→ **About this exercise**
What's required is a verbatim printout of all the data.

Material for this task START

-- ==== Sys2Proof/Machine/Squeeze.lean ====
section
/-!
DEFINITION. The squeeze format and the decompression engine (R341 to R343).
-/
namespace Sys2Proof.Machine

/-- Code `j` of a block's code bytes (R342). -/
def squeezeCode (codes : List Byte) (j : Nat) : Nat := bitsOf (codes.getD (j / 2) 0).toNat (4 * (j % 2)) 4

/-- The decoded high bytes of `n` codes from code `j`: dictionary entries and escape bytes, with the escapes left; none: a code
in D to 14, or no escape byte left (R342). -/
def squeezeHigh (dict codes : List Byte) : (n j : Nat) → List Byte → Option (List Byte × List Byte)
  | 0, _, esc => some ([], esc)
  | n + 1, j, esc =>
    let c := squeezeCode codes j
    if c < dict.length then
      (squeezeHigh dict codes n (j + 1) esc).map fun r => (dict.getD c 0 :: r.1, r.2)
    else if c = 15 then
      match esc with
      | [] => none
      | b :: t => (squeezeHigh dict codes n (j + 1) t).map fun r => (b :: r.1, r.2)
    else none

/-- The decoded high bytes of a payload of dictionary, `skip` other bytes, codes and escapes, all of it used (R342). -/
def squeezeBytes (dlen skip n : Nat) (payload : List Byte) : Option (List Byte) :=
  let dict := payload.take dlen
  let rest := payload.drop (dlen + skip)
  let codes := rest.take ((n + 1) / 2)
  if payload.length < dlen + skip + (n + 1) / 2 then none
  else match squeezeHigh dict codes n 0 (rest.drop ((n + 1) / 2)) with
    | some (l, []) => some l
    | _ => none

/-- The output of a block of `len` bytes; none: malformed (R341, R342). -/
def squeezeBlock (mode dlen len : Nat) (payload : List Byte) : Option (List Byte) :=
  match mode with
  | 0 => if dlen = 0 ∧ payload.length = len then some payload else none
  | 1 => if dlen = 0 ∧ payload.length = 0 then some (List.replicate len 0) else none
  | 2 =>
    let n := len / 2
    if dlen ≤ 15 ∧ len % 2 = 0 then
      (squeezeBytes dlen n n payload).map fun hs =>
        (((payload.drop dlen).take n).zip hs).flatMap fun p => [p.1, p.2]
    else none
  | 3 => if dlen ≤ 15 then squeezeBytes dlen 0 len payload else none
  | _ => none

/-- Errors of an EXPAND (R323, R343). -/
def State.expandBad (s : State) (h : HallId) (d : List Byte) : Bool :=
  let dst := dget d 40 8
  dget d 16 4 % 16 != 0 || dget d 24 8 != 0 || dget d 32 8 % 16 != 0 || badAddr d 32 || badAddr d 40
    || dget d 48 16 != 0
    || !(match winOf dst with
        | .gallery g _ => s.samePart h g
        | .chamber c _ => s.samePart h c.hall
        | _ => false)

/-- The end of an EXPAND: what it wrote is counted as EFMT (R343). -/
def expandEnd (s : State) (r : EngRun) : UnitRes :=
  if dTally r.desc ≠ 0 ∧ r.outPos * 8 % fmtWidth (dEfmt r.desc) ≠ 0 then .stop s r 1 0
  else
    .fin s (if dTally r.desc = 0 then r
      else r.count (dEfmt r.desc)
        ((bitElems (fmtWidth (dEfmt r.desc)) (r.outPos * 8 / fmtWidth (dEfmt r.desc)) (bytesNat r.kept)).map Elem.ofBits))

/-- The block of an EXPAND whose header and payload have been read is written (R343). The bytes written are kept for the
count. -/
def State.expandWrite (h : HallId) (q : Fin 4) (s : State) (r : EngRun) (plen : Nat) (out : List Byte) : UnitRes :=
  let a : Agent := .engine h 3
  let dst := dget r.desc 40 8 + r.outPos
  if s.writeStalls a dst out.length then .stall
  else
    .go (s.agentWrite a dst out { obs := q.val })
      { r with unit := r.unit + 1, pos := r.pos + (8 + plen + 15) / 16 * 16, outPos := r.outPos + out.length,
               result := r.result + out.length, kept := if dTally r.desc = 0 then [] else r.kept ++ out }

/-- One block of an EXPAND (R341 to R343). -/
def State.expandUnit (h : HallId) (q : Fin 4) (s : State) (r : EngRun) : UnitRes :=
  let slen := dget r.desc 16 4
  let ocap := dget r.desc 20 4
  let src := dget r.desc 32 8 + r.pos
  let a : Agent := .engine h 3
  if s.expandBad h r.desc then .stop s r 1 0
  else if slen ≤ r.pos then expandEnd s r
  else match s.eread a src 8 with
    | .stall => .stall
    | .poison s o => .stop s r 2 o
    | .ok s hd =>
      let len := dget hd 2 2 + 1
      let plen := dget hd 4 4
      if 4096 < len ∨ slen < r.pos + 8 + plen then .stop s r 8 0
      else match s.eread a (src + 8) plen with
        | .stall => .stall
        | .poison s o => .stop s r 2 (8 + o)
        | .ok s pd =>
          match squeezeBlock (dget hd 0 1) (dget hd 1 1) len pd with
          | none => .stop s r 8 0
          | some out => if ocap < r.outPos + out.length then .stop s r 8 0 else State.expandWrite h q s r plen out

end Sys2Proof.Machine
end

Material for this task END

→ **Response to the exercise**
-- ==== Sys2Proof/Machine/Squeeze.lean ====
section
/-!
DEFINITION. The squeeze format and the decompression engine (R341 to R343).
-/
namespace Sys2Proof.Machine

/-- Code `j` of a block's code bytes (R342). -/
def squeezeCode (codes : List Byte) (j : Nat) : Nat := bitsOf (codes.getD (j / 2) 0).toNat (4 * (j % 2)) 4

/-- The decoded high bytes of `n` codes from code `j`: dictionary entries and escape bytes, with the escapes left; none: a code
in D to 14, or no escape byte left (R342). -/
def squeezeHigh (dict codes : List Byte) : (n j : Nat) → List Byte → Option (List Byte × List Byte)
  | 0, _, esc => some ([], esc)
  | n + 1, j, esc =>
    let c := squeezeCode codes j
    if c < dict.length then
      (squeezeHigh dict codes n (j + 1) esc).map fun r => (dict.getD c 0 :: r.1, r.2)
    else if c = 15 then
      match esc with
      | [] => none
      | b :: t => (squeezeHigh dict codes n (j + 1) t).map fun r => (b :: r.1, r.2)
    else none

/-- The decoded high bytes of a payload of dictionary, `skip` other bytes, codes and escapes, all of it used (R342). -/
def squeezeBytes (dlen skip n : Nat) (payload : List Byte) : Option (List Byte) :=
  let dict := payload.take dlen
  let rest := payload.drop (dlen + skip)
  let codes := rest.take ((n + 1) / 2)
  if payload.length < dlen + skip + (n + 1) / 2 then none
  else match squeezeHigh dict codes n 0 (rest.drop ((n + 1) / 2)) with
    | some (l, []) => some l
    | _ => none

/-- The output of a block of `len` bytes; none: malformed (R341, R342). -/
def squeezeBlock (mode dlen len : Nat) (payload : List Byte) : Option (List Byte) :=
  match mode with
  | 0 => if dlen = 0 ∧ payload.length = len then some payload else none
  | 1 => if dlen = 0 ∧ payload.length = 0 then some (List.replicate len 0) else none
  | 2 =>
    let n := len / 2
    if dlen ≤ 15 ∧ len % 2 = 0 then
      (squeezeBytes dlen n n payload).map fun hs =>
        (((payload.drop dlen).take n).zip hs).flatMap fun p => [p.1, p.2]
    else none
  | 3 => if dlen ≤ 15 then squeezeBytes dlen 0 len payload else none
  | _ => none

/-- Errors of an EXPAND (R323, R343). -/
def State.expandBad (s : State) (h : HallId) (d : List Byte) : Bool :=
  let dst := dget d 40 8
  dget d 16 4 % 16 != 0 || dget d 24 8 != 0 || dget d 32 8 % 16 != 0 || badAddr d 32 || badAddr d 40
    || dget d 48 16 != 0
    || !(match winOf dst with
        | .gallery g _ => s.samePart h g
        | .chamber c _ => s.samePart h c.hall
        | _ => false)

/-- The end of an EXPAND: what it wrote is counted as EFMT (R343). -/
def expandEnd (s : State) (r : EngRun) : UnitRes :=
  if dTally r.desc ≠ 0 ∧ r.outPos * 8 % fmtWidth (dEfmt r.desc) ≠ 0 then .stop s r 1 0
  else
    .fin s (if dTally r.desc = 0 then r
      else r.count (dEfmt r.desc)
        ((bitElems (fmtWidth (dEfmt r.desc)) (r.outPos * 8 / fmtWidth (dEfmt r.desc)) (bytesNat r.kept)).map Elem.ofBits))

/-- The block of an EXPAND whose header and payload have been read is written (R343). The bytes written are kept for the
count. -/
def State.expandWrite (h : HallId) (q : Fin 4) (s : State) (r : EngRun) (plen : Nat) (out : List Byte) : UnitRes :=
  let a : Agent := .engine h 3
  let dst := dget r.desc 40 8 + r.outPos
  if s.writeStalls a dst out.length then .stall
  else
    .go (s.agentWrite a dst out { obs := q.val })
      { r with unit := r.unit + 1, pos := r.pos + (8 + plen + 15) / 16 * 16, outPos := r.outPos + out.length,
               result := r.result + out.length, kept := if dTally r.desc = 0 then [] else r.kept ++ out }

/-- One block of an EXPAND (R341 to R343). -/
def State.expandUnit (h : HallId) (q : Fin 4) (s : State) (r : EngRun) : UnitRes :=
  let slen := dget r.desc 16 4
  let ocap := dget r.desc 20 4
  let src := dget r.desc 32 8 + r.pos
  let a : Agent := .engine h 3
  if s.expandBad h r.desc then .stop s r 1 0
  else if slen ≤ r.pos then expandEnd s r
  else match s.eread a src 8 with
    | .stall => .stall
    | .poison s o => .stop s r 2 o
    | .ok s hd =>
      let len := dget hd 2 2 + 1
      let plen := dget hd 4 4
      if 4096 < len ∨ slen < r.pos + 8 + plen then .stop s r 8 0
      else match s.eread a (src + 8) plen with
        | .stall => .stall
        | .poison s o => .stop s r 2 (8 + o)
        | .ok s pd =>
          match squeezeBlock (dget hd 0 1) (dget hd 1 1) len pd with
          | none => .stop s r 8 0
          | some out => if ocap < r.outPos + out.length then .stop s r 8 0 else State.expandWrite h q s r plen out

end Sys2Proof.Machine
end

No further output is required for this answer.